# TASK TO CARRY OUT:
Give the lines below again exactly, starting with the line that holds "exact h e hrest" and going on through the line that holds "[Config.ackReady] (by simp) (startEvents_quiet".

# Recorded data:
....................
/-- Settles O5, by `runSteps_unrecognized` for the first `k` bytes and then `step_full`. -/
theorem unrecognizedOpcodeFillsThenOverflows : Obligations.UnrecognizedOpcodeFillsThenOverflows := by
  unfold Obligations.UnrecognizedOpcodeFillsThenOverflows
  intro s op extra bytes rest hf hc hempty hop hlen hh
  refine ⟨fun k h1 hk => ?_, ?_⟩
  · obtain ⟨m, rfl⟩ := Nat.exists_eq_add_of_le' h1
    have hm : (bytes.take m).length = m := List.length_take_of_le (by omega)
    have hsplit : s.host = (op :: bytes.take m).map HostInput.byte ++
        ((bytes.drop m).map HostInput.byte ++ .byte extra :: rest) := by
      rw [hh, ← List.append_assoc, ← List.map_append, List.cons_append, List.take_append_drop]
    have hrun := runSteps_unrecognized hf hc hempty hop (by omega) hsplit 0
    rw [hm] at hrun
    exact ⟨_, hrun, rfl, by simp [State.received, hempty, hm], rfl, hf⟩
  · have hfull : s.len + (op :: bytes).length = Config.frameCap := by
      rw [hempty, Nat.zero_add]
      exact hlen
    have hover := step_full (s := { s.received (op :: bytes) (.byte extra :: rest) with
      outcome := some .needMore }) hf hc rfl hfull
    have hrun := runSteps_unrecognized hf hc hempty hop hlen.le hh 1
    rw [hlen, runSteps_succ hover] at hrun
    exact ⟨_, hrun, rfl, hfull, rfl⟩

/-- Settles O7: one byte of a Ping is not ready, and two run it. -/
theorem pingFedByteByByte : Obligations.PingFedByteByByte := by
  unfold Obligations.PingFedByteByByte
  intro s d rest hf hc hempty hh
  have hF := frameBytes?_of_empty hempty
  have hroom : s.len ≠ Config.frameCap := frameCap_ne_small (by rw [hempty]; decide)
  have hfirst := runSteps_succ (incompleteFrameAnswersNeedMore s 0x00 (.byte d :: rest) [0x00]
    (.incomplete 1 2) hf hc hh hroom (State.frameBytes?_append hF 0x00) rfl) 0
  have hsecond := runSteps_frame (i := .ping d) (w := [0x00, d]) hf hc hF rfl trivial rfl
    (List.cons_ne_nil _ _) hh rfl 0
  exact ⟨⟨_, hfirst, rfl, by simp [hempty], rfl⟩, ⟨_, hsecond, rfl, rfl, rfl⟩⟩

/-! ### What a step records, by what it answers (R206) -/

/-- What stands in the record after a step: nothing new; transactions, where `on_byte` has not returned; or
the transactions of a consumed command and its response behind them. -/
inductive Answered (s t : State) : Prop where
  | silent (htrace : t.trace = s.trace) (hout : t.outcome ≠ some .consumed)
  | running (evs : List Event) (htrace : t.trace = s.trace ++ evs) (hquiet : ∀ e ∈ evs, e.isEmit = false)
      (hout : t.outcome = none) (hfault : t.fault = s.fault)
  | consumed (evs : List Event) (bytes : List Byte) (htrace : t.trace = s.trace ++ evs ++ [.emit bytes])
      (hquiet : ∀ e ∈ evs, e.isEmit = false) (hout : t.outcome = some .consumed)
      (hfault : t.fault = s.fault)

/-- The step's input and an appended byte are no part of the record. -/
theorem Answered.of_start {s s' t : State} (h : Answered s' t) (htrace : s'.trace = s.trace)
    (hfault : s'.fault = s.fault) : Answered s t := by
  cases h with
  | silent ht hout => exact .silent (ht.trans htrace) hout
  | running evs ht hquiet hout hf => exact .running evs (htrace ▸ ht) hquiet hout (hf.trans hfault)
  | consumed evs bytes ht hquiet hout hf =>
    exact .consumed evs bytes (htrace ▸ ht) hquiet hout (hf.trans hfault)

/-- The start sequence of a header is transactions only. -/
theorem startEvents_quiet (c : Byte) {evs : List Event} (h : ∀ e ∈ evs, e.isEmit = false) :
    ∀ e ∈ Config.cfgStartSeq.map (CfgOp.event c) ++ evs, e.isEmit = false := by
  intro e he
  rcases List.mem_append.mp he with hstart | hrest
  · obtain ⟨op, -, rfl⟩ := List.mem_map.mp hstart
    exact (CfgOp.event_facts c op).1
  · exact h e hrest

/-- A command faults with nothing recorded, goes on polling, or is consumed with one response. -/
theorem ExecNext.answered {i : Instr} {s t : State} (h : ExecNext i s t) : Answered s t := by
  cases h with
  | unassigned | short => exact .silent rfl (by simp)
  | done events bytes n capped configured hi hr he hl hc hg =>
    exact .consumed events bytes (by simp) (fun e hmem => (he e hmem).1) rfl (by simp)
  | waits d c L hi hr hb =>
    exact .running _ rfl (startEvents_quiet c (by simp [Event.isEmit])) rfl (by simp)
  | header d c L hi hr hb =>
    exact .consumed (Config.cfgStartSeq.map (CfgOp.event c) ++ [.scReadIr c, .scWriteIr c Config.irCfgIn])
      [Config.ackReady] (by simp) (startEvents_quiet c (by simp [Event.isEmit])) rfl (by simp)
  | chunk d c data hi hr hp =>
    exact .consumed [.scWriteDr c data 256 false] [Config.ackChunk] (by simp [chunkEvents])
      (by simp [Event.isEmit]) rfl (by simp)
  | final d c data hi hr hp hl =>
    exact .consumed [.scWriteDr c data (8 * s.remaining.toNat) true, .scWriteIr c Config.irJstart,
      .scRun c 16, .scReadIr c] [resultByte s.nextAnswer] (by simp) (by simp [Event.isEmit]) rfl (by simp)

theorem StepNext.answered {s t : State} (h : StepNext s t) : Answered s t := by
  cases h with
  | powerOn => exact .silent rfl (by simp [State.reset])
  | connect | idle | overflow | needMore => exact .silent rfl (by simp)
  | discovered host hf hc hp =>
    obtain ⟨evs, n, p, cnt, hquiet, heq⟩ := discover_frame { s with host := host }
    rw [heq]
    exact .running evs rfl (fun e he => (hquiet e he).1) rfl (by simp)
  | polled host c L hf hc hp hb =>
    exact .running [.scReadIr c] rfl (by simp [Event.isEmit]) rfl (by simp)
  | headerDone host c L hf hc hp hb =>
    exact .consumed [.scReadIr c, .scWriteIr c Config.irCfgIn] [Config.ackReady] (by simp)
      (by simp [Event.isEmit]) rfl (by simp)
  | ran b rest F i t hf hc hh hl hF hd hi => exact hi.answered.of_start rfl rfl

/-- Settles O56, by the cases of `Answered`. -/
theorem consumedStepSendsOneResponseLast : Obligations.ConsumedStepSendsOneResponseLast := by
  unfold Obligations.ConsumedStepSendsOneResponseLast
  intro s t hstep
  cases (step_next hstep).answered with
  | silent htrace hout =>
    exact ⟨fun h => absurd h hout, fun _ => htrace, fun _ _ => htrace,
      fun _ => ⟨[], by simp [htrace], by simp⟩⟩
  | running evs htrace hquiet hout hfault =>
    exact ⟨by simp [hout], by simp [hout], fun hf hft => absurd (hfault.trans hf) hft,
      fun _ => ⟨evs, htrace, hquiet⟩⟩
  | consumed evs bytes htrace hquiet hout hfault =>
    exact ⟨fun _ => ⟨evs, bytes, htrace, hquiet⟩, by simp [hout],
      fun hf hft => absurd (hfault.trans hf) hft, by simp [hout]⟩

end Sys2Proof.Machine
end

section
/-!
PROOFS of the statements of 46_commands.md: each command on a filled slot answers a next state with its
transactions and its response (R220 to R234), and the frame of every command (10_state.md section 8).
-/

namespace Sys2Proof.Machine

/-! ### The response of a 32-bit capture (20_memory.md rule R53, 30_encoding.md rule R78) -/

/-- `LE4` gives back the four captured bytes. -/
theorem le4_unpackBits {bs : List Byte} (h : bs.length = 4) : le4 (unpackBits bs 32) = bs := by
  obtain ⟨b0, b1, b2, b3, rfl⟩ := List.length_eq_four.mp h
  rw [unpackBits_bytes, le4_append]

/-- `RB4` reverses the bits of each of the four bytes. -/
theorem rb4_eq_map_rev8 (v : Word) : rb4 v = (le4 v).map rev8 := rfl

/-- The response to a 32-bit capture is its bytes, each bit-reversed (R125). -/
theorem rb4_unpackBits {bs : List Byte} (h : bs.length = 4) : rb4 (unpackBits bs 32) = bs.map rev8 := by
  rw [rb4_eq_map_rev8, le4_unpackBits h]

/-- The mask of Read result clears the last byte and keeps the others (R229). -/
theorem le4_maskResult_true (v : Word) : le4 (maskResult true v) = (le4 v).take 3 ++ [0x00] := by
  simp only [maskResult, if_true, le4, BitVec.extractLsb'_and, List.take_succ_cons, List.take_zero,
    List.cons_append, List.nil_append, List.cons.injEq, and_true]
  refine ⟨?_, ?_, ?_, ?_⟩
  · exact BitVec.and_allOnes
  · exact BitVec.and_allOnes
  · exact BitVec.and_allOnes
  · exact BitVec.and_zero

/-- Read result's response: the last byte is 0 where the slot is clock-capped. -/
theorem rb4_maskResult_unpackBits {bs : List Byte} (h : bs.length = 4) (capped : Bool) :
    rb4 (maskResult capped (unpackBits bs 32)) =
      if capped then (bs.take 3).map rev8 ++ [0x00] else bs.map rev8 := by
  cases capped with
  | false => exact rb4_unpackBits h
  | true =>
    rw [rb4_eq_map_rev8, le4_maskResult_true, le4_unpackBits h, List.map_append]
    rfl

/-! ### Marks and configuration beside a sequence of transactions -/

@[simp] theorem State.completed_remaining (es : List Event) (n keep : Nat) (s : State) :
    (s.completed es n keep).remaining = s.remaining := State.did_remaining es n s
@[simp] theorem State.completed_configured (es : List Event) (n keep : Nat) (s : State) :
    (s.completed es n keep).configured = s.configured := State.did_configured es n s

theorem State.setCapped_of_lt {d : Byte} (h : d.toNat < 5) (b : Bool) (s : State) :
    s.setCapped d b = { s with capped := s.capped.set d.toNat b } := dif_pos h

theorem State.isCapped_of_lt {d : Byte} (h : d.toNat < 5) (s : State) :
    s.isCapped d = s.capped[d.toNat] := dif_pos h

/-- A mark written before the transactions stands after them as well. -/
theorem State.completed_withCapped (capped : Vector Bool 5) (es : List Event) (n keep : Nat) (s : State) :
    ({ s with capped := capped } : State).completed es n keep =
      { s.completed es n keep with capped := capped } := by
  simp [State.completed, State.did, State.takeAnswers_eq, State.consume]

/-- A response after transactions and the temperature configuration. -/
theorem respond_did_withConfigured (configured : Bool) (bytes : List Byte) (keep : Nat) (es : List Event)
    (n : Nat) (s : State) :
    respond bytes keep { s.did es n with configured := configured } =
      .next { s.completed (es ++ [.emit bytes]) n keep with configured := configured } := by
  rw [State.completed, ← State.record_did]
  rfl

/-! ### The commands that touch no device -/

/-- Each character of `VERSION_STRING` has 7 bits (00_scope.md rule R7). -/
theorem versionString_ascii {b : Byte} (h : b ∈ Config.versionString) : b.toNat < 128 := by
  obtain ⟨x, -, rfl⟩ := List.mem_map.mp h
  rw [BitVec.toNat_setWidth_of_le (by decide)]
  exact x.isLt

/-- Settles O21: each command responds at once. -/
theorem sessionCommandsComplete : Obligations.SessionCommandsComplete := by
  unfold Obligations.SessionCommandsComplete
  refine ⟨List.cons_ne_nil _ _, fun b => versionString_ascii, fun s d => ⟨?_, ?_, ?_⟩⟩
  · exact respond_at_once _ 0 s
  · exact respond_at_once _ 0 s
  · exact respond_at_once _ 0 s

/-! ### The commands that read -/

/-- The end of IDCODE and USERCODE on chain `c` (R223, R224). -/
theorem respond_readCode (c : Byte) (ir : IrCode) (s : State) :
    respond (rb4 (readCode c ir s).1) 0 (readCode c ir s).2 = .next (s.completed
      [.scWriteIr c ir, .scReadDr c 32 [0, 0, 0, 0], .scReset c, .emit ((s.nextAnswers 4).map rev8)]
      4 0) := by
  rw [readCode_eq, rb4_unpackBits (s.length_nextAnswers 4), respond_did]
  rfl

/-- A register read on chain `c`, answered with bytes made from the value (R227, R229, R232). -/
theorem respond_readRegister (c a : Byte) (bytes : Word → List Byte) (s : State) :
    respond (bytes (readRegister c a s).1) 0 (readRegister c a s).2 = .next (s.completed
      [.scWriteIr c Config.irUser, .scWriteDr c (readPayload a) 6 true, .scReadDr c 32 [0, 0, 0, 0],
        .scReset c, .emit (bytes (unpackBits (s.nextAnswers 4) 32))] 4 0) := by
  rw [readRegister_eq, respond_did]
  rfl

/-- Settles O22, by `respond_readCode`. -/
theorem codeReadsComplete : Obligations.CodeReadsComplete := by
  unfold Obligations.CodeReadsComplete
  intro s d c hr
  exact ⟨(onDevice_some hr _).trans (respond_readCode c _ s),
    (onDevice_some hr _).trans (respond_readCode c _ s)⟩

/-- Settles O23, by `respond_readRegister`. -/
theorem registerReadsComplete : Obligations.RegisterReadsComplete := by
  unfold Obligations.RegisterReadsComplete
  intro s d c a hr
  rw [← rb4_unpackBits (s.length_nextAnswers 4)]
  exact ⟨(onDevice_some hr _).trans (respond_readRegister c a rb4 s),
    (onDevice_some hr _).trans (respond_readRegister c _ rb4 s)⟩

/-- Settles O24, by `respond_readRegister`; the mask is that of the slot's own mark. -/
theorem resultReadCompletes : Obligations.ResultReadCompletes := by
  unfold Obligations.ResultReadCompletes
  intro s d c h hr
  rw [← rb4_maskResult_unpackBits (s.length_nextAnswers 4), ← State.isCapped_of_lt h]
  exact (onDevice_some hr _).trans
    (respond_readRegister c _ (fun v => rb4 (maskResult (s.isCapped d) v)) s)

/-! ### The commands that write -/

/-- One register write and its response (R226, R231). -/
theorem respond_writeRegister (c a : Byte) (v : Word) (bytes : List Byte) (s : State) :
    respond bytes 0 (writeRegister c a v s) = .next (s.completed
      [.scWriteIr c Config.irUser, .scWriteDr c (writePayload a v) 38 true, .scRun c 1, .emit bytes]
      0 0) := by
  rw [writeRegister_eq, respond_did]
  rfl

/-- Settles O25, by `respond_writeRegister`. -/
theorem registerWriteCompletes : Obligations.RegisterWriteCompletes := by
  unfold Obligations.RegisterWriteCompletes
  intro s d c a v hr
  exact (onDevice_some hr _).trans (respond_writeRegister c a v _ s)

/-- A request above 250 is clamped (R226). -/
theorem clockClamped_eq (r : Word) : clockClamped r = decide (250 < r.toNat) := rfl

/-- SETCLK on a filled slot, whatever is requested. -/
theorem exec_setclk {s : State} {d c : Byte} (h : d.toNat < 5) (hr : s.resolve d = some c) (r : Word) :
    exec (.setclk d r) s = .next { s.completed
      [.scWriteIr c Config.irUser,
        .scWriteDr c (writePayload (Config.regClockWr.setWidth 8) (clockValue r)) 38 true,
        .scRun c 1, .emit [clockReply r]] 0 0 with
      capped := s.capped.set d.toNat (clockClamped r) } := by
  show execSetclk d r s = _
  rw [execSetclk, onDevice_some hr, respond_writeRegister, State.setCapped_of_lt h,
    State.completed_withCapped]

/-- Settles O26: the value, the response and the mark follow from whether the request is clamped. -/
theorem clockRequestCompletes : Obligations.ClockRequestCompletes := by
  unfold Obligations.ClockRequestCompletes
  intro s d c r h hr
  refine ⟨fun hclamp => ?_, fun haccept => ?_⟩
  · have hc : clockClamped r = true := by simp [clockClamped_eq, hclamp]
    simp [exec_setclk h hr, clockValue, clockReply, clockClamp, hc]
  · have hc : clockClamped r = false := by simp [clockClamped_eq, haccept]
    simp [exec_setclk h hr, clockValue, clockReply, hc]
....................
# REPLY:
  · exact h e hrest

/-- A command faults with nothing recorded, goes on polling, or is consumed with one response. -/
theorem ExecNext.answered {i : Instr} {s t : State} (h : ExecNext i s t) : Answered s t := by
  cases h with
  | unassigned | short => exact .silent rfl (by simp)
  | done events bytes n capped configured hi hr he hl hc hg =>
    exact .consumed events bytes (by simp) (fun e hmem => (he e hmem).1) rfl (by simp)
  | waits d c L hi hr hb =>
    exact .running _ rfl (startEvents_quiet c (by simp [Event.isEmit])) rfl (by simp)
  | header d c L hi hr hb =>
    exact .consumed (Config.cfgStartSeq.map (CfgOp.event c) ++ [.scReadIr c, .scWriteIr c Config.irCfgIn])
      [Config.ackReady] (by simp) (startEvents_quiet c (by simp [Event.isEmit])) rfl (by simp)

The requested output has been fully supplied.